> _WHAT NEEDS TO BE DONE_
Give every entry again, exactly.

(SOURCE RECORDS Opens)

-- ==== Sys2Proof/Laws/PerInstr.lean ====
section
/-! SUPPORT. Per instruction: the family EncodeFitsRow, that the word an instruction is encoded to has the bits its
row of the opcode table fixes. -/

namespace Sys2Proof.Laws.EncodeFitsRow

/-- The encoded word selects the instruction's row: `w AND mask == pattern` (`30_encoding.md`, opcode table). -/
def Statement (i : Instr) : Prop := encode i &&& (opcodeRow i).mask = (opcodeRow i).pattern

theorem fits_F000 {w p : Word} (h : fieldG w * 0x1000 = p.toNat) : w &&& 0xF000 = p :=
  BitVec.eq_of_toNat_eq ((mask_F000 w).trans h)

theorem fits_F0FF {g : Nat} (hg : g < 16) (x : RegIdx) (nn : Byte) {p : Word}
    (h : g * 0x1000 + nn.toNat = p.toNat) : packXNN g x nn &&& 0xF0FF = p :=
  BitVec.eq_of_toNat_eq ((mask_F0FF _).trans (by rw [fieldG_packXNN hg, fieldNN_packXNN hg, h]))

theorem fits_F00F {g : Nat} (hg : g < 16) (x y n : Fin 16) {p : Word}
    (h : g * 0x1000 + n.val = p.toNat) : packXYN g x y n &&& 0xF00F = p :=
  BitVec.eq_of_toNat_eq ((mask_F00F _).trans (by rw [fieldG_packXYN hg, fieldN_packXYN hg, h]))

theorem nop : Statement .nop := fits_F0FF (by decide) _ _ rfl
theorem cls : Statement .cls := fits_F0FF (by decide) _ _ rfl
theorem ret : Statement .ret := fits_F0FF (by decide) _ _ rfl
theorem jp (nnn) : Statement (.jp nnn) := fits_F000 (by rw [encode, fieldG_packNNN (by decide)]; rfl)
theorem call (nnn) : Statement (.call nnn) := fits_F000 (by rw [encode, fieldG_packNNN (by decide)]; rfl)
theorem seImm (x nn) : Statement (.seImm x nn) := fits_F000 (by rw [encode, fieldG_packXNN (by decide)]; rfl)
theorem sneImm (x nn) : Statement (.sneImm x nn) := fits_F000 (by rw [encode, fieldG_packXNN (by decide)]; rfl)
theorem seReg (x y) : Statement (.seReg x y) := fits_F00F (by decide) _ _ _ rfl
theorem ldImm (x nn) : Statement (.ldImm x nn) := fits_F000 (by rw [encode, fieldG_packXNN (by decide)]; rfl)
theorem addImm (x nn) : Statement (.addImm x nn) := fits_F000 (by rw [encode, fieldG_packXNN (by decide)]; rfl)
theorem ldReg (x y) : Statement (.ldReg x y) := fits_F00F (by decide) _ _ _ rfl
theorem orReg (x y) : Statement (.orReg x y) := fits_F00F (by decide) _ _ _ rfl
theorem andReg (x y) : Statement (.andReg x y) := fits_F00F (by decide) _ _ _ rfl
theorem xorReg (x y) : Statement (.xorReg x y) := fits_F00F (by decide) _ _ _ rfl
theorem addReg (x y) : Statement (.addReg x y) := fits_F00F (by decide) _ _ _ rfl
theorem subReg (x y) : Statement (.subReg x y) := fits_F00F (by decide) _ _ _ rfl
theorem shr (x) : Statement (.shr x) := fits_F00F (by decide) _ _ _ rfl
theorem subnReg (x y) : Statement (.subnReg x y) := fits_F00F (by decide) _ _ _ rfl
theorem shl (x) : Statement (.shl x) := fits_F00F (by decide) _ _ _ rfl
theorem sneReg (x y) : Statement (.sneReg x y) := fits_F00F (by decide) _ _ _ rfl
theorem ldI (nnn) : Statement (.ldI nnn) := fits_F000 (by rw [encode, fieldG_packNNN (by decide)]; rfl)
theorem jpV0 (nnn) : Statement (.jpV0 nnn) := fits_F000 (by rw [encode, fieldG_packNNN (by decide)]; rfl)
theorem rnd (x nn) : Statement (.rnd x nn) := fits_F000 (by rw [encode, fieldG_packXNN (by decide)]; rfl)
theorem drw (x y n) : Statement (.drw x y n) := fits_F000 (by rw [encode, fieldG_packXYN (by decide)]; rfl)
theorem skp (x) : Statement (.skp x) := fits_F0FF (by decide) _ _ rfl
theorem sknp (x) : Statement (.sknp x) := fits_F0FF (by decide) _ _ rfl
theorem stop : Statement .stop := fits_F0FF (by decide) _ _ rfl
theorem ldVxDT (x) : Statement (.ldVxDT x) := fits_F0FF (by decide) _ _ rfl
theorem ldVxK (x) : Statement (.ldVxK x) := fits_F0FF (by decide) _ _ rfl
theorem ldDTVx (x) : Statement (.ldDTVx x) := fits_F0FF (by decide) _ _ rfl
theorem pitch : Statement .pitch := fits_F0FF (by decide) _ _ rfl
theorem tone : Statement .tone := fits_F0FF (by decide) _ _ rfl
theorem addI (x) : Statement (.addI x) := fits_F0FF (by decide) _ _ rfl
theorem ldF (x) : Statement (.ldF x) := fits_F0FF (by decide) _ _ rfl
theorem ldB (x) : Statement (.ldB x) := fits_F0FF (by decide) _ _ rfl
theorem storeRegs (x) : Statement (.storeRegs x) := fits_F0FF (by decide) _ _ rfl
theorem loadRegs (x) : Statement (.loadRegs x) := fits_F0FF (by decide) _ _ rfl
theorem toneOther (nn) : Statement (.toneOther nn) := fits_F0FF (by decide) _ _ (by
  have := nn.isLt
  simp only [opcodeRow, BitVec.toNat_ofNat]; omega)

end Sys2Proof.Laws.EncodeFitsRow
end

(SOURCE RECORDS Closes)

> _TASK RESPONSE_
-- ==== Sys2Proof/Laws/PerInstr.lean ====
section
/-! SUPPORT. Per instruction: the family EncodeFitsRow, that the word an instruction is encoded to has the bits its
row of the opcode table fixes. -/

namespace Sys2Proof.Laws.EncodeFitsRow

/-- The encoded word selects the instruction's row: `w AND mask == pattern` (`30_encoding.md`, opcode table). -/
def Statement (i : Instr) : Prop := encode i &&& (opcodeRow i).mask = (opcodeRow i).pattern

theorem fits_F000 {w p : Word} (h : fieldG w * 0x1000 = p.toNat) : w &&& 0xF000 = p :=
  BitVec.eq_of_toNat_eq ((mask_F000 w).trans h)

theorem fits_F0FF {g : Nat} (hg : g < 16) (x : RegIdx) (nn : Byte) {p : Word}
    (h : g * 0x1000 + nn.toNat = p.toNat) : packXNN g x nn &&& 0xF0FF = p :=
  BitVec.eq_of_toNat_eq ((mask_F0FF _).trans (by rw [fieldG_packXNN hg, fieldNN_packXNN hg, h]))

theorem fits_F00F {g : Nat} (hg : g < 16) (x y n : Fin 16) {p : Word}
    (h : g * 0x1000 + n.val = p.toNat) : packXYN g x y n &&& 0xF00F = p :=
  BitVec.eq_of_toNat_eq ((mask_F00F _).trans (by rw [fieldG_packXYN hg, fieldN_packXYN hg, h]))

theorem nop : Statement .nop := fits_F0FF (by decide) _ _ rfl
theorem cls : Statement .cls := fits_F0FF (by decide) _ _ rfl
theorem ret : Statement .ret := fits_F0FF (by decide) _ _ rfl
theorem jp (nnn) : Statement (.jp nnn) := fits_F000 (by rw [encode, fieldG_packNNN (by decide)]; rfl)
theorem call (nnn) : Statement (.call nnn) := fits_F000 (by rw [encode, fieldG_packNNN (by decide)]; rfl)
theorem seImm (x nn) : Statement (.seImm x nn) := fits_F000 (by rw [encode, fieldG_packXNN (by decide)]; rfl)
theorem sneImm (x nn) : Statement (.sneImm x nn) := fits_F000 (by rw [encode, fieldG_packXNN (by decide)]; rfl)
theorem seReg (x y) : Statement (.seReg x y) := fits_F00F (by decide) _ _ _ rfl
theorem ldImm (x nn) : Statement (.ldImm x nn) := fits_F000 (by rw [encode, fieldG_packXNN (by decide)]; rfl)
theorem addImm (x nn) : Statement (.addImm x nn) := fits_F000 (by rw [encode, fieldG_packXNN (by decide)]; rfl)
theorem ldReg (x y) : Statement (.ldReg x y) := fits_F00F (by decide) _ _ _ rfl
theorem orReg (x y) : Statement (.orReg x y) := fits_F00F (by decide) _ _ _ rfl
theorem andReg (x y) : Statement (.andReg x y) := fits_F00F (by decide) _ _ _ rfl
theorem xorReg (x y) : Statement (.xorReg x y) := fits_F00F (by decide) _ _ _ rfl
theorem addReg (x y) : Statement (.addReg x y) := fits_F00F (by decide) _ _ _ rfl
theorem subReg (x y) : Statement (.subReg x y) := fits_F00F (by decide) _ _ _ rfl
theorem shr (x) : Statement (.shr x) := fits_F00F (by decide) _ _ _ rfl
theorem subnReg (x y) : Statement (.subnReg x y) := fits_F00F (by decide) _ _ _ rfl
theorem shl (x) : Statement (.shl x) := fits_F00F (by decide) _ _ _ rfl
theorem sneReg (x y) : Statement (.sneReg x y) := fits_F00F (by decide) _ _ _ rfl
theorem ldI (nnn) : Statement (.ldI nnn) := fits_F000 (by rw [encode, fieldG_packNNN (by decide)]; rfl)
theorem jpV0 (nnn) : Statement (.jpV0 nnn) := fits_F000 (by rw [encode, fieldG_packNNN (by decide)]; rfl)
theorem rnd (x nn) : Statement (.rnd x nn) := fits_F000 (by rw [encode, fieldG_packXNN (by decide)]; rfl)
theorem drw (x y n) : Statement (.drw x y n) := fits_F000 (by rw [encode, fieldG_packXYN (by decide)]; rfl)
theorem skp (x) : Statement (.skp x) := fits_F0FF (by decide) _ _ rfl
theorem sknp (x) : Statement (.sknp x) := fits_F0FF (by decide) _ _ rfl
theorem stop : Statement .stop := fits_F0FF (by decide) _ _ rfl
theorem ldVxDT (x) : Statement (.ldVxDT x) := fits_F0FF (by decide) _ _ rfl
theorem ldVxK (x) : Statement (.ldVxK x) := fits_F0FF (by decide) _ _ rfl
theorem ldDTVx (x) : Statement (.ldDTVx x) := fits_F0FF (by decide) _ _ rfl
theorem pitch : Statement .pitch := fits_F0FF (by decide) _ _ rfl
theorem tone : Statement .tone := fits_F0FF (by decide) _ _ rfl
theorem addI (x) : Statement (.addI x) := fits_F0FF (by decide) _ _ rfl
theorem ldF (x) : Statement (.ldF x) := fits_F0FF (by decide) _ _ rfl
theorem ldB (x) : Statement (.ldB x) := fits_F0FF (by decide) _ _ rfl
theorem storeRegs (x) : Statement (.storeRegs x) := fits_F0FF (by decide) _ _ rfl
theorem loadRegs (x) : Statement (.loadRegs x) := fits_F0FF (by decide) _ _ rfl
theorem toneOther (nn) : Statement (.toneOther nn) := fits_F0FF (by decide) _ _ (by
  have := nn.isLt
  simp only [opcodeRow, BitVec.toNat_ofNat]; omega)

end Sys2Proof.Laws.EncodeFitsRow
end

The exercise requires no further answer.